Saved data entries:
○ ○ ○ ○ ○
-- ==== Sys2Proof/Decode.lean ====
section
/-! DEFINITION. The decoder the host asks for. The opcode table gives no row any bits, so no word spells a command. -/

namespace Sys2Proof

/-- The command a word spells by the table's bits: none, since no row has bits. -/
def decodeTableWord (_nbits _w : Nat) : Option Instr := none

end Sys2Proof
end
○ ○ ○ ○ ○
## EXERCISE DESCRIPTION
Scan the data above and state how many of its lines contain the string "none", with no other content.

## EXERCISE RESULT
2